Highlights & Insights

  1. Extreme lightweight design: Replacing ControlNet and Reference Net with purely convolutional controllers reduces GPU memory by 80%—an excellent demonstration of "less is more." Complex attention mechanisms in fact disrupt the distributional alignment between the reference network and the U-Net.
  2. Elegance of score guidance: Model weights are left untouched; the latent is optimized at inference time solely through loss gradients.
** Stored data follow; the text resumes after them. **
-- ==== Sys2Proof/Certificates/Slice0/Obligations.lean ====
section
/-! DEFINITION. The statements about the model, for the provers. -/

open Sys2Proof Sys2Proof.Machine

/-- A step of the block with command `c` at the front of its queue is `exec` of `c` on the state with the queue's rest; a step on an empty queue is 10 ns of
idling (assumption 5, the model's choice). -/
def Obligations.StepRunsFront : Prop :=
  (∀ (c : Instr) (rest : List Instr) (s : State), s.pending = c :: rest → step s = exec c { s with pending := rest }) ∧
  (∀ s : State, s.pending = [] → step s = .next (idleStep s))

/-- Every command answers a next state in every state, never a fault or a refusal, and no command changes the queue of waiting commands. -/
def Obligations.ExecAnswers : Prop :=
  ∀ (c : Instr) (s : State), ∃ t : State, exec c s = .next t ∧ t.pending = s.pending

/-- While the device has no power or has tripped, no command but COLD_START, PWR_GOOD_DEASSERT and the commands of the sideband changes anything. -/
def Obligations.InertWithoutPower : Prop :=
  ∀ (c : Instr) (s : State), s.dev.on = false →
    (match c with
      | .coldStart _ | .pwrGoodDeassert _ | .sbRead _ _ | .sbReset _ _ | .sbAlert _ | .sbIdent => True
      | _ => exec c s = .next s)

/-- After reset every field of the register map but the fuses reads its Reset value, TICK_COUNT is zero and the tick generator STOPPED, every perch is OFF,
no steward core runs, memory lists nothing, the device is not sealed and no command waits. -/
def Obligations.ResetState : Prop :=
  (∀ die f, State.reset.dev.rd die f = f.reset % 2 ^ f.width) ∧ State.reset.dev.tick = 0 ∧ State.reset.dev.tickState = tsStopped ∧
  (∀ p, (State.reset.dev.perch p).pstate = 0) ∧ (∀ h, (State.reset.dev.hart h).running = false) ∧ State.reset.dev.mem = [] ∧
  State.reset.dev.sealed = false ∧ State.reset.pending = []

/-- The invariant of the stores holds after reset. -/
def Obligations.ResetInv : Prop := State.reset.Inv

/-- From every state whose memory, register and flash stores are in canonical form, a step (a command or idling) leaves them in canonical form. -/
def Obligations.StepKeepsInv : Prop :=
  ∀ s t : State, s.Inv → step s = .next t → t.Inv

/-- Writing a register field makes it read the low bits of the value; every field that does not share its bits reads as before, and nothing but registers
changes. -/
def Obligations.RegisterFieldWrite : Prop :=
  ∀ (d : Dev) (die : Nat) (f : Fld) (v : Nat),
    (d.wr die f v).rd die f = v % 2 ^ f.width ∧ RegsKept d (d.wr die f v) [(die, f)] ∧ OnlyRegs d (d.wr die f v)

/-- A cold start on a board whose edges have not trained yet: the device runs, the straps are held, the cold starts are counted and nothing else that keeps
its value without power changes; perches are OFF, cores held in reset, the tick STOPPED at count zero, memory empty, the device unsealed. With TEST_N high
boot waits in discovery (STAGE 1); with TEST_N low it stays in manufacturing test (STAGE 0). -/
def Obligations.ColdStartBegins : Prop :=
  ∀ (b : Board) (s : State), b.edges = [] → b.isolated = [] →
    ∃ t : State, exec (.coldStart b) s = .next t ∧ t.pending = s.pending ∧ t.dev.on = true ∧
      t.dev.nv = { s.dev.nv with coldCount := s.dev.nv.coldCount + 1 } ∧ t.dev.boot.strap = b.strapAddr % 4 ∧ t.dev.boot.test = !b.testN ∧
      (∀ p, (t.dev.perch p).pstate = 0) ∧ (∀ h, (t.dev.hart h).running = false) ∧ t.dev.tickState = tsStopped ∧ t.dev.tick = 0 ∧
      t.dev.mem = [] ∧ t.dev.sealed = false ∧
      (if b.testN then t.dev.stage = 1 ∧ t.dev.boot.wait = 2 else t.dev.stage = 0 ∧ t.dev.boot.wait = 0)

/-- A deassertion of PWR_GOOD of 1 µs or more stops the device: nothing runs, every register field reads its Reset value, memory and every unit are as
before power, and what keeps its value without power stays; a shorter pulse changes nothing. -/
def Obligations.PowerLoss : Prop :=
  ∀ (width : Nat) (s : State), ∃ t : State, exec (.pwrGoodDeassert width) s = .next t ∧ t.pending = s.pending ∧
    (width < 1000 → t = s) ∧
    (1000 ≤ width → t.dev.on = false ∧ t.dev.nv = s.dev.nv ∧ t.dev.out = s.dev.out ∧ (∀ die f, t.dev.rd die f = f.reset % 2 ^ f.width) ∧
      t.dev = { State.reset.dev with nv := s.dev.nv, seed := s.dev.seed, out := s.dev.out })

/-- During discovery, an edge that trains adds its evidence, and a port that does not train is isolated; while another edge still trains, discovery goes on
waiting. Memory and perches do not change. -/
def Obligations.DiscoveryWaits : Prop :=
  ∀ (s : State) (e : EdgeEvidence) (site port : Nat), s.dev.on = true → s.dev.boot.wait = 2 →
    (e.edge < s.dev.edgeEnds.length → (s.dev.evidenceOf e.edge).isNone = true →
      (s.dev.updBoot (fun b => { b with evidence := b.evidence ++ [e] })).edgesKnown = false →
      ∃ t : State, exec (.edgeTrained e) s = .next t ∧ t.pending = s.pending ∧ t.dev.boot.evidence = s.dev.boot.evidence ++ [e] ∧
        t.dev.boot.wait = 2 ∧ t.dev.stage = s.dev.stage ∧ t.dev.mem = s.dev.mem ∧ t.dev.perches = s.dev.perches) ∧
    ((∃ x ∈ s.dev.edgeEnds.zipIdx, ((x.1.1 = site ∧ x.1.2.1 = port) ∨ (x.1.2.2.1 = site ∧ x.1.2.2.2 = port)) ∧ (s.dev.evidenceOf x.2).isNone = true) →
      (s.dev.updBoot (fun b => { b with isolated := b.isolated ++ [(site, port)] })).edgesKnown = false →
      ∃ t : State, exec (.edgeTrainTimeout site port) s = .next t ∧ t.pending = s.pending ∧
        t.dev.boot.isolated = s.dev.boot.isolated ++ [(site, port)] ∧ t.dev.boot.wait = 2 ∧ t.dev.stage = s.dev.stage ∧
        t.dev.mem = s.dev.mem ∧ t.dev.perches = s.dev.perches)

/-- A step of boot that lasts too long halts it: FIRMWARE in step 3, MEMORY in step 6, NVME in step 8; tick acquisition with REQ_LOCK halts with TICK and
without it goes to FREERUN; a worker or spare that is never sealed halts with LEAGUE, and so does a manager whose wait for its members ends without a plan
for them. After a halt STAGE is HALTED, HALT holds the cause, vector 5 is raised, perches are OFF and no core runs. -/
def Obligations.BootTimeouts : Prop :=
  ∀ s : State, s.dev.on = true →
    let Halted := fun (cause : Nat) (t : State) => t.pending = s.pending ∧ t.dev.stage = 9 ∧ t.dev.rd 0 Reg.BOOT_STATE.HALT = cause ∧
      bit (t.dev.rd 0 Reg.HIF_EVENT.RAISED) 5 = true ∧ (∀ p, (t.dev.perch p).pstate = 0) ∧ (∀ h, (t.dev.hart h).running = false) ∧
      t.dev.tickState = tsStopped ∧ t.dev.boot.ready = false
    (∀ n c, (n, c) ∈ [(3, 0x0C), (6, 0x06), (8, 0x07)] → s.dev.boot.wait = n →
      ∃ t : State, exec (.bootStepTimeout n) s = .next t ∧ Halted c t) ∧
    (s.dev.tickState = tsAcquiring → s.dev.rd 0 Reg.TICK_CTRL.REQ_LOCK = 1 →
      ∃ t : State, exec .tickAcquireTimeout s = .next t ∧ Halted 0x0A t) ∧
    (s.dev.tickState = tsAcquiring → s.dev.rd 0 Reg.TICK_CTRL.REQ_LOCK = 0 →
      ∃ t : State, exec .tickAcquireTimeout s = .next t ∧ t.pending = s.pending ∧ t.dev.tickState = tsFreerun ∧
        t.dev.rd 0 Reg.TICK_STATUS.NO_REF = 1 ∧ t.dev.rd 0 Reg.TICK_STATUS.ACTIVE_SRC = srcInternal) ∧
    ((s.dev.rd 0 Reg.LINK_CFG.ROLE = 2 ∨ s.dev.rd 0 Reg.LINK_CFG.ROLE = 3) → s.dev.boot.ready = true → s.dev.sealed = false → s.dev.boot.fresh = true →
      ∃ t : State, exec .leagueSealTimeout s = .next t ∧ Halted 0x0B t) ∧
    (s.dev.isManager = true → s.dev.boot.ready = true → s.dev.sealed = false → s.dev.boot.fresh = true → s.dev.league.sealPlan = none →
      (s.dev.pickPlan s.dev.serviceMask = none → ∃ t : State, exec .joinWaitExpiry s = .next t ∧ Halted 0x0B t) ∧
      (s.dev.pickPlan s.dev.serviceMask ≠ none → ∃ t : State, exec .joinWaitExpiry s = .next t ∧ t.pending = s.pending ∧
        t.dev.league = { s.dev.league with waited := true } ∧ { t.dev with league := s.dev.league } = s.dev))

/-- Where boot may seal, SEAL sets SEALED on every placed die and in HIF_STATUS, enters STAGE SEALED and raises vector 5; every core of the part runs
resident software. -/
def Obligations.SealSeals : Prop :=
  ∀ s : State, s.dev.on = true → s.dev.maySeal = true →
    ∃ t : State, exec .seal s = .next t ∧ t.pending = s.pending ∧ t.dev.stage = 8 ∧ t.dev.sealed = true ∧ t.dev.rd 0 Reg.HIF_STATUS.SEALED = 1 ∧
      (∀ die ∈ s.dev.dies, s.dev.placed die = true → t.dev.rd die Reg.GLB_SEAL_STATUS.SEALED = 1) ∧
      bit (t.dev.rd 0 Reg.HIF_EVENT.RAISED) 5 = true ∧ (∀ h, s.dev.hartOk h = true → s.dev.placed (h / 64) = true → (t.dev.hart h).running = true) ∧
      t.dev.tick = s.dev.tick ∧ t.dev.tickState = s.dev.tickState

/-- DEVICE_RESET of a device that is not sealed, and SB_RESET with the key 0xA5, restart boot at discovery: on a board whose edges have not trained yet
STAGE is 1 and boot waits for them; perches are OFF, no core runs, and the contents of memory stay. SB_RESET also answers STATUS 0. -/
def Obligations.DeviceResetRestartsBoot : Prop :=
  ∀ (b : Board) (s : State), s.dev.on = true → b.edges = [] → b.isolated = [] → s.dev.rd 0 Reg.HIF_STATUS.IN_RESET = 0 → s.dev.stage ≠ 0 →
    s.dev.sealed = false → s.dev.rd 0 Reg.RAS_PKG.DIE_FAILED = 0 →
    let Restarted := fun (t : State) => t.pending = s.pending ∧ t.dev.stage = 1 ∧ t.dev.boot.wait = 2 ∧ t.dev.boot.ready = false ∧
      (∀ p, (t.dev.perch p).pstate = 0) ∧ (∀ h, (t.dev.hart h).running = false) ∧ t.dev.mem = s.dev.mem ∧ t.dev.nv = s.dev.nv
    (∃ t : State, exec (.deviceReset b) s = .next t ∧ Restarted t ∧ t.dev.out = s.dev.out) ∧
    (∃ t : State, exec (.sbReset 0xA5 b) s = .next t ∧ Restarted t ∧ t.dev.out = s.dev.out ++ [.sideband [0]]) ∧
    (∀ key, key ≠ 0xA5 → ∃ t : State, exec (.sbReset key b) s = .next t ∧ t.pending = s.pending ∧
      t.dev = { s.dev with out := s.dev.out ++ [.sideband [0]] })

/-- DEVICE_RESET of a sealed device stops dispatch, unseals it and shows vectors 6 and 7 raised; queues of the host interface, outstanding accesses, buffers
and core state are gone, and a perch that was on is IDLE with nothing loaded. On a board whose edges have not trained
yet boot waits in discovery. -/
def Obligations.DeviceResetSealed : Prop :=
  ∀ (b : Board) (s : State), s.dev.on = true → b.edges = [] → b.isolated = [] → s.dev.rd 0 Reg.HIF_STATUS.IN_RESET = 0 → s.dev.stage ≠ 0 →
    s.dev.sealed = true → s.dev.rd 0 Reg.RAS_PKG.DIE_FAILED = 0 →
    ∃ t : State, exec (.deviceReset b) s = .next t ∧ t.pending = s.pending ∧ t.dev.boot.wait = 2 ∧ t.dev.rd 0 Reg.TICK_STATUS.DISPATCHING = 0 ∧
      t.dev.rd 0 Reg.HIF_STATUS.SEALED = 0 ∧ t.dev.rd 0 Reg.HIF_EVENT.RAISED = 0xC0 ∧ t.dev.harts = [] ∧ t.dev.wcb = [] ∧
      t.dev.remote = [] ∧ (∀ p, t.dev.perch p = {} ∨ t.dev.perch p = { pstate := 2 })

/-- While the sideband is live, SB_READ answers STATUS 0 with the register that a die view shows, or STATUS 1 and, before seal, nothing else; after a trip the
PWR and BOOT blocks alone; SB_ALERT answers the events raised and clears those acknowledged; SB_IDENT answers the serial number, the part, STAGE and HALT.
SB_ALERT and SB_IDENT change nothing else. That a refused read answers eight zero bytes is the model's choice (assumption 29). -/
def Obligations.SidebandAnswers : Prop :=
  ∀ s : State, s.dev.sidebandLive = true →
    let Shown := fun (die off v : Nat) => ∃ t : State, exec (.sbRead die off) s = .next t ∧ t.pending = s.pending ∧
      t.dev = { s.dev with out := s.dev.out ++ [.sideband (0#8 :: leBytes 8 v)] }
    (∀ die off, s.dev.on = true → s.dev.boot.tripped = false → s.dev.rd 0 Reg.HIF_STATUS.IN_RESET = 0 →
      (∀ v, s.dev.viewRead die off = some v → Shown die off v) ∧
      (s.dev.viewRead die off = none → ∃ t : State, exec (.sbRead die off) s = .next t ∧ t.pending = s.pending ∧
        t.dev.out = s.dev.out ++ [.sideband (1#8 :: leBytes 8 0)] ∧ t.dev.mem = s.dev.mem ∧ t.dev.perches = s.dev.perches ∧
        (s.dev.sealed = false → t.dev = { s.dev with out := s.dev.out ++ [.sideband (1#8 :: leBytes 8 0)] }))) ∧
    (∀ die off v, s.dev.boot.tripped = true → off % 8 = 0 → 0x20000 ≤ off → off < 0x30000 → s.dev.reg64 die off = some v → Shown die off v) ∧
    (∀ die off, s.dev.boot.tripped = true → off < 0x20000 → ∃ t : State, exec (.sbRead die off) s = .next t ∧
      t.dev = { s.dev with out := s.dev.out ++ [.sideband (1#8 :: leBytes 8 0)] }) ∧
    (∀ ack, ∃ t : State, exec (.sbAlert ack) s = .next t ∧ t.pending = s.pending ∧
      (∀ i, bit t.dev.alerts i = (bit s.dev.alerts i && !bit ack i)) ∧
      { t.dev with alerts := s.dev.alerts } = { s.dev with out := s.dev.out ++ [.sideband [0#8, BitVec.ofNat 8 s.dev.alerts]] }) ∧
    (∃ t : State, exec .sbIdent s = .next t ∧ t.pending = s.pending ∧
      t.dev = { s.dev with out := s.dev.out ++ [.sideband ([0#8] ++ leBytes 8 s.dev.nv.serial ++
        [BitVec.ofNat 8 (s.dev.rd 0 Reg.GLB_DIE_ID.PART), BitVec.ofNat 8 s.dev.stage, BitVec.ofNat 8 (s.dev.rd 0 Reg.BOOT_STATE.HALT)])] })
This "test-time optimization" paradigm can be seamlessly transferred to other diffusion models.
  3. Fine-grained region-wise loss design: Distinct constraints are imposed on foreground, background, overlapping, and non-overlapping regions via segmentation masks, effectively addressing ghosting, blurring, and background inconsistency in motion editing.
  4. Long video and large camera motion: MotionEditor suffers severe degradation on 600-frame long videos and under large camera motion, while MotionFollower handles these scenarios robustly through consistency guidance.
  5. Two-stage training + mixed training strategy: In the second stage, a 40% probability of degrading to image training effectively prevents temporal layer training from compromising single-frame editing capability.

Limitations & Future Work

  1. Dependence on pose detection quality: PoCtr relies on DWPose for pose extraction; editing quality may degrade when pose detection fails (severe occlusion, unconventional poses).
  2. Resolution limitation: Training and testing are conducted at 512×512; scalability to high-resolution (1024+) scenarios remains unexplored.
  3. Based on SD1.5 architecture: The more recent SDXL or DiT architectures are not leveraged, potentially limiting the upper bound of generation quality.
  4. Inference speed: Processing 24 frames requires 50 seconds on an A100, leaving a substantial gap for real-time applications; score guidance requires dual-branch forward passes, increasing inference overhead.
  5. Human motion only: The current approach is limited to pose-driven human motion editing; object-level or scene-level motion editing is not addressed.
  6. Dependence on segmentation model: Score guidance requires accurate foreground/background segmentation masks; segmentation errors propagate into the editing results.
  • MotionEditor (ICLR 2024): The pioneering motion editing work using ControlNet + attention injection; the primary baseline for this paper.
  • AnimateDiff (ICLR 2024): Provides pretrained temporal layer weights used for initialization in Stage 2 of MotionFollower's training.
  • MagicAnimate / AnimateAnyone / Champ: Human motion transfer methods employing a full U-Net as the reference network; this paper demonstrates that a pure convolutional alternative is superior.
  • Score guidance: Conceptually rooted in SDE theory and classifier guidance, but here innovatively applied to region-level consistency constraints rather than global guidance.
  • Inspiration: The paradigm of lightweight controllers + test-time latent optimization is generalizable to other conditional video generation tasks (e.g., video inpainting, video super-resolution).

Rating

  • Novelty: ⭐⭐⭐⭐ — Score-guided consistency regularization and pure convolutional controller design are novel contributions.
  • Experimental Thoroughness: ⭐⭐⭐⭐⭐ — Comprehensive coverage of quantitative, qualitative, ablation, human evaluation, long video, and camera motion experiments.
  • Writing Quality: ⭐⭐⭐⭐ — Clear structure with complete mathematical derivations.
  • Value: ⭐⭐⭐⭐ — The 80% memory reduction carries significant practical value; the lightweight design philosophy is broadly transferable.